这几天开工了,工匠们都在加紧铸造兵部所需的第二批军备,淬炼箭簇似乎相当正常。但江故一眼就看出,他身旁制作完毕的诸多箭矢不是军备。

江故说:“你这箭矢比兵部那批要短小,是用在哪里的?”

袁存笑了笑,把淬好的箭簇按在箭杆上,又恢复了手上的活计:“我修好了一个小机关,等会儿给你们看。”

曹肆诫找回了理智,问道:“你冒名顶替了袁存?你到底是谁?”

那人坦然回答:“我叫安谷里,是稷夏安插在克林国的细作,因偷了他们一份涉及军机的图谱带回来,遭到廖振卡等人的追杀。为了避祸,只能冒名顶替了一个叫袁存的工匠。”

寥寥几句,已大致说了个明白。

曹肆诫皱眉:“你是擅自闯入凛尘堡的?这场无妄之灾,就是你带来的?”

“无妄之灾?”安谷里瞥他一眼,把身侧零散的箭矢收拢,四支一份,慢条斯理地说,“袁存此人,虽是封寒本地人,之前也在凛尘堡做工,却在三年前携家眷探望靖州城的远房亲戚,之后患病死在了那边,为此,凛尘堡还给了他妻儿一笔抚恤。”
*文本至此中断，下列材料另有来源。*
-- ==== Sys2Proof/Machine/Memory.lean ====
section
/-! DEFINITION. An addressed memory as a list of (address, contents) in one canonical form: addresses strictly rising, and no
entry equal to what an unlisted address reads as (log 11). The table store and the NV image are two of these. -/

namespace Sys2Proof.Machine.Memory

variable {α : Type} [DecidableEq α]

/-- What an address reads as. -/
def read (unlisted : Nat → α) : List (Nat × α) → Nat → α
  | [], a => unlisted a
  | (b, v) :: m, a => if a = b then v else read unlisted m a

/-- The memory with one address rewritten. -/
def write (unlisted : Nat → α) : List (Nat × α) → Nat → α → List (Nat × α)
  | [], a, v => if v = unlisted a then [] else [(a, v)]
  | (b, w) :: m, a, v =>
    if a < b then (if v = unlisted a then (b, w) :: m else (a, v) :: (b, w) :: m)
    else if a = b then (if v = unlisted a then m else (a, v) :: m)
    else (b, w) :: write unlisted m a v

/-- The memory of `size` addresses in which address `a` holds `f a`. -/
def ofFn (unlisted : Nat → α) (size : Nat) (f : Nat → α) : List (Nat × α) :=
  (List.range size).filterMap fun a => if f a = unlisted a then none else some (a, f a)

/-- The canonical form, every address below `size`. -/
def wf (unlisted : Nat → α) (size : Nat) : List (Nat × α) → Bool
  | [] => true
  | (a, v) :: m => decide (a < size) && decide (v ≠ unlisted a) && m.all (fun c => decide (a < c.1)) && wf unlisted size m

end Sys2Proof.Machine.Memory
end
薛仪感怀:“老爷夫人向来体恤工匠,婚丧大事,都会帮衬着点。”

安谷里把箭矢分成了十六份:“至于现在这个袁存,是去年年初登记进来的,户籍信息和干活酬劳都跟先前一样,仿佛只是探亲归来,继续为东家效力罢了。”他问曹肆诫,“你还觉得我是擅自闯入的?”

曹肆诫怔怔:“去年年初,我爹娘还健在,也应当就是那时候接到了图谱。所以,你是我爹娘特地安排进来的,他们什么都知道,从一开始就参与到了这件事中来。”
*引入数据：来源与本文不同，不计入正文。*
-- ==== Sys2Proof/Machine/Line.lean ====
section
/-! DEFINITION. The line of a port (R15, R16): reception up to the judgement of a frame (R19 to R22), and transmission (R25, R26). -/

namespace Sys2Proof.Machine

/-- A byte begins on the wire of a port that is not transmitting (R16). -/
def Port.byteBegins (q : Port) (now : Time) : Port :=
  match q.line with
  | .idle =>
    if q.quietFor now (2 * Config.byteTime) then { q with line := .receiving, reception := .empty, byteOnWire := true }
    else { q with line := .skipping, byteOnWire := true }
  | .receiving | .skipping => { q with byteOnWire := true }
  | .transmitting => q

/-- A byte ends on the wire of a port that is not transmitting: the quiet timer restarts (R15, R16). -/
def Port.byteEnds (q : Port) (now : Time) (value : Byte) (stopFound : Bool) : Port :=
  match q.line with
  | .receiving => { q with reception := q.reception.add value stopFound, byteOnWire := false, quietFrom := now }
  | .idle | .skipping => { q with byteOnWire := false, quietFrom := now }
  | .transmitting => q

/-- A byte begins or ends on a port's wire while the blocks run (R16). -/
def Port.byteOf (q : Port) (now : Time) : ByteEdge → Port
  | .begins => q.byteBegins now
  | .ends value stopFound => q.byteEnds now value stopFound

/-- Whether a byte is on the wire after an edge. -/
def onWireAfter : ByteEdge → Bool
  | .begins => true
  | .ends _ _ => false

/-- BYTE_RECEIVED (R16). No byte is received in a hold (R173); the wire itself goes on (log 18). -/
def execByteReceived (dt : Time) (p : PortId) (edge : ByteEdge) (s : State) : Result :=
  let s := s.elapse dt
  .next
    (if s.power = .running then s.setPort p ((s.port p).byteOf s.now edge)
    else s.setPort p { s.port p with byteOnWire := onWireAfter edge })

/-- A good frame is classified and placed, and a free port hands it over at once (R21, R22, R23). -/
def acceptFrame (s : State) (p : PortId) (f : Frame) : State :=
  let g1 := s.tables.param .group1
  let g2 := g1.1.param .group2
  (s.withTables g2.1).setPort p ((s.port p).place ⟨f, classify s.hubAddress g1.2 g2.2 f⟩).handOver

/-- A complete frame judged (R19, R20). -/
def judgeFrame (s : State) (p : PortId) (r : Reception) : State :=
  let q := s.port p
  if r.formatError then s.setPort p { q with counters := { q.counters with rxFormat := q.counters.rxFormat.bump } }
  else if r.checkPasses then acceptFrame s p r.frame
  else s.setPort p { q with counters := { q.counters with rxCheck := q.counters.rxCheck.bump } }

/-- FRAME_END (R16, R19). -/
def execFrameEnd (dt : Time) (p : PortId) (s : State) : Result :=
  live dt s fun s =>
    let q := s.port p
    if q.line = .receiving ∧ q.quietFor s.now (2 * Config.byteTime) then
      judgeFrame (s.setPort p { q with line := .idle, reception := .empty }) p q.reception
    else s

/-- SKIP_END (R16). -/
def execSkipEnd (dt : Time) (p : PortId) (s : State) : Result :=
  live dt s fun s =>
    let q := s.port p
    if q.line = .skipping ∧ q.quietFor s.now (2 * Config.byteTime) then s.setPort p { q with line := .idle } else s

/-- TRANSMIT_START (R16, R25). -/
def execTransmitStart (dt : Time) (p : PortId) (s : State) : Result :=
  live dt s fun s =>
    let q := s.port p
    if q.line = .idle ∧ q.queue ≠ [] ∧ q.quietFor s.now (3 * Config.byteTime) then
      s.setPort p { q with line := .transmitting, queue := startHead q.queue, sentBytes := 0 }
    else s

/-- SENT_BYTE_READ_BACK_EQUAL (R16): a byte other than the last of the head frame. -/
def execSentByteReadBackEqual (dt : Time) (p : PortId) (s : State) : Result :=
  live dt s fun s =>
    let q := s.port p
    match q.line, q.queue with
    | .transmitting, e :: _ =>
      if q.sentBytes + 1 < e.frame.bytes.length then s.setPort p { q with sentBytes := q.sentBytes + 1, quietFrom := s.now } else s
    | _, _ => s

/-- Whether a port's refill is owed, rewritten (log 29). -/
def State.setRefillOwed (s : State) (p : PortId) (b : Bool) : State := s.setPort p { s.port p with refillOwed := b }

/-- The refill of a freed entry, whether it follows at once or was owed (R29). -/
def settleRefill (s : State) (p : PortId) : State := refill (s.setRefillOwed p false) p

/-- The refill a freeing taken alone left to make (R29, log 29). -/
def owedRefill (s : State) (p : PortId) : State := if (s.port p).refillOwed then settleRefill s p else s

/-- The head entry `e` has left a queue, its refill made or owed: the RESTART waiting for its reply is made (R171, log 16). -/
def afterFreeing (e : QueueEntry) (s : State) : State := if e.restartReply then resetBlocks true s else s

/-- The head frame sent whole (R16, R25, log 5), with what becomes of its refill. -/
def sendHead (s : State) (p : PortId) (refilled : State → State) : State :=
  let q := s.port p
  match q.line, q.queue with
  | .transmitting, e :: rest =>
    afterFreeing e
      (refilled
        (s.setPort p
          { q with
            line := .idle, quietFrom := s.now, queue := rest, sentBytes := 0
            counters := { q.counters with txSent := q.counters.txSent.bump } }))
  | _, _ => s

/-- FRAME_SENT (R16, R25, R29). -/
def execFrameSent (dt : Time) (part : Freeing) (s : State) : Result :=
  live dt s fun s =>
    match part with
    | .withRefill p => sendHead s p fun s => settleRefill s p
    | .alone p => sendHead s p fun s => s.setRefillOwed p true
    | .refill p => owedRefill s p

/-- The pod record of an abandoned LAMPCMD is marked dirty (R26). -/
def markDirty (s : State) (pod : Option (Fin 12)) : State :=
  match pod with
  | some P => s.updPod P fun r => { r with dirty := true }
  | none => s

/-- The head frame abandoned (R16, R26), with what becomes of its refill. -/
def abandonHead (s : State) (p : PortId) (refilled : State → State) : State :=
  let q := s.port p
  match q.line, q.queue with
  | .transmitting, e :: rest =>
    afterFreeing e
      (refilled
        (markDirty
          (s.setPort p
            { q with
              line := .skipping, quietFrom := s.now, queue := rest, sentBytes := 0
              counters := { q.counters with txCollide := q.counters.txCollide.bump } })
          e.pod))
  | _, _ => s

/-- COLLISION (R16, R26, R29). -/
def execCollision (dt : Time) (part : Freeing) (s : State) : Result :=
  live dt s fun s =>
    match part with
    | .withRefill p => abandonHead s p fun s => settleRefill s p
    | .alone p => abandonHead s p fun s => s.setRefillOwed p true
    | .refill p => owedRefill s p

end Sys2Proof.Machine
end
“还不算太笨。”安谷里挑出几支箭矢,再度打磨起尖端,“你当凛尘堡为何能与兵部连年往来?据说是十几年前多罗阁给出的启示,布下了一场大局。你爹娘深明大义,很早就成了我们这条线上的一环。更重要的是,我偷来的那份图谱,只有凛尘堡能接下。”

“那份图谱上究竟是什么?”

“一种兵器。”安谷里严肃地说,“一种可以在战场远程攻击,以一当百的火器。克林国那边叫它祝融魂。”

曹肆诫:“火器?像稷夏的火蒺藜、飞火箭那样的?”

安谷里摇了摇头:“不一样,我不知该怎么形容,或许你看到图谱能大致明白。”

江故质疑:“祝融魂?这名字好故弄玄虚,谁起的?”

安谷里:“……可能是他们那个军师祭酒吧,那人惯会故弄玄虚。”

曹肆诫终于问到了最关键的点:“所以,这个祝融魂的图谱在哪儿?廖振卡把凛尘堡翻遍了都没找到,一把大火烧完,我也不知该从何找起。”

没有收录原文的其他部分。